## Task material
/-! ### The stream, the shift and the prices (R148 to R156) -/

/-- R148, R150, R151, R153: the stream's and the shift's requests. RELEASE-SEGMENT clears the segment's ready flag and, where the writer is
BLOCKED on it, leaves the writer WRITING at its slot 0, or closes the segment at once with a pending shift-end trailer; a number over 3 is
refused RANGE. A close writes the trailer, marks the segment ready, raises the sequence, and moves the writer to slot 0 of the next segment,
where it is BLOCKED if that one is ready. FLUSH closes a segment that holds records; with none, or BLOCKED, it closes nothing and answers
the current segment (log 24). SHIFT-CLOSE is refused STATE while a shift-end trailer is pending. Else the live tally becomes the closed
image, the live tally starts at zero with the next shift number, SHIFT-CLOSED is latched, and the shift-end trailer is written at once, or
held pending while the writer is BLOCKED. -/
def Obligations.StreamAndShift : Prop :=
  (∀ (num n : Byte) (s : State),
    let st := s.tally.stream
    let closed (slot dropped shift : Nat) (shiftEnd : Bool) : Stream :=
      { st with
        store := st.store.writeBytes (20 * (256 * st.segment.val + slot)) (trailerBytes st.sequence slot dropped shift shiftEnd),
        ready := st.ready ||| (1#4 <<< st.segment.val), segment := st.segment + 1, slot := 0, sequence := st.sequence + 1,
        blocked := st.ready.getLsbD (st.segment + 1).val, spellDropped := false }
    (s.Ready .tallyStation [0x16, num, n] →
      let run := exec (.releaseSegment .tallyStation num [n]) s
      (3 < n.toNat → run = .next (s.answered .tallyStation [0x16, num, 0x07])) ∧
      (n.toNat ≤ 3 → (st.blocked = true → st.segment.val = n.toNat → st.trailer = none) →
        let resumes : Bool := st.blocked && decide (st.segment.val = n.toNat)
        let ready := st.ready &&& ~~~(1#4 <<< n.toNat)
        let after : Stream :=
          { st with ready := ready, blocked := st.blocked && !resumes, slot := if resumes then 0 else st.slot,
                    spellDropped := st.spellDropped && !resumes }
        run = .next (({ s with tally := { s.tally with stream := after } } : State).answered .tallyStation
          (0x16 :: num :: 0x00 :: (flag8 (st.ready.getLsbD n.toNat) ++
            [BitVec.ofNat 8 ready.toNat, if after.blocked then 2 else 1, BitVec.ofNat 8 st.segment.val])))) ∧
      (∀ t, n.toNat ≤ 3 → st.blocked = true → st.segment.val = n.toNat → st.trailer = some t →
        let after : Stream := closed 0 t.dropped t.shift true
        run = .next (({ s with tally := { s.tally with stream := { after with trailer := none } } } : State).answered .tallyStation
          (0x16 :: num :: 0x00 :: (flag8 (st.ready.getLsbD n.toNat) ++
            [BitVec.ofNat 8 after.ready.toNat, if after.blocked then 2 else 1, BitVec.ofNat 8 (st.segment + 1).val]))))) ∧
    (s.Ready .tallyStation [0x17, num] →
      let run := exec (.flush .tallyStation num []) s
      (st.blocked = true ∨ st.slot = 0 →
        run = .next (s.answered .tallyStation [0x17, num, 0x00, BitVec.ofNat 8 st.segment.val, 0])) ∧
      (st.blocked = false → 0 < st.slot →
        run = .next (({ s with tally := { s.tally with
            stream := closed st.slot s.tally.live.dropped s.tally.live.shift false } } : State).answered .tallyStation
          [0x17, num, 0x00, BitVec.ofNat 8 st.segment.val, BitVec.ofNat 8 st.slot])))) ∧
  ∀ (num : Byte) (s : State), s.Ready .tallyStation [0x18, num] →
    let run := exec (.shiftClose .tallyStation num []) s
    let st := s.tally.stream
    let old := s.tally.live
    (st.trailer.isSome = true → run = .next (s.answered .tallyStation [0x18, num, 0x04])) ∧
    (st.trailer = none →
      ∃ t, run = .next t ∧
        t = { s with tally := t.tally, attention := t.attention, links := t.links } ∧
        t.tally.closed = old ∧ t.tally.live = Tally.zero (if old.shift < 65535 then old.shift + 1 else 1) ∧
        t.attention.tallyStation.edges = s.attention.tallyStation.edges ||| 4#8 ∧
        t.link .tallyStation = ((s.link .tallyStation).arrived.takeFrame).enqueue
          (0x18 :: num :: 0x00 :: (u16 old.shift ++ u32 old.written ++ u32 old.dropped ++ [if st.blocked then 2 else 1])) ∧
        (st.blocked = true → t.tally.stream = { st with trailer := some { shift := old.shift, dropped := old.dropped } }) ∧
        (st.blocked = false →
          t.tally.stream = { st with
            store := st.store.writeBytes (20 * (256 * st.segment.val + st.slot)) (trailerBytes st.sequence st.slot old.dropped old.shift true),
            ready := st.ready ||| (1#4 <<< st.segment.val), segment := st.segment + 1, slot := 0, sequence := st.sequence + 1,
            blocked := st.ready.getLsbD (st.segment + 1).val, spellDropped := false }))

## Exercise goal
Above are the records; from them, give again exactly the lines from the one containing "let after : Stream := closed" through the one containing "(s.Ready .tallyStation [0x17, num] →", both included.

## Task result
        let after : Stream := closed 0 t.dropped t.shift true
        run = .next (({ s with tally := { s.tally with stream := { after with trailer := none } } } : State).answered .tallyStation
          (0x16 :: num :: 0x00 :: (flag8 (st.ready.getLsbD n.toNat) ++
            [BitVec.ofNat 8 after.ready.toNat, if after.blocked then 2 else 1, BitVec.ofNat 8 (st.segment + 1).val]))))) ∧
    (s.Ready .tallyStation [0x17, num] →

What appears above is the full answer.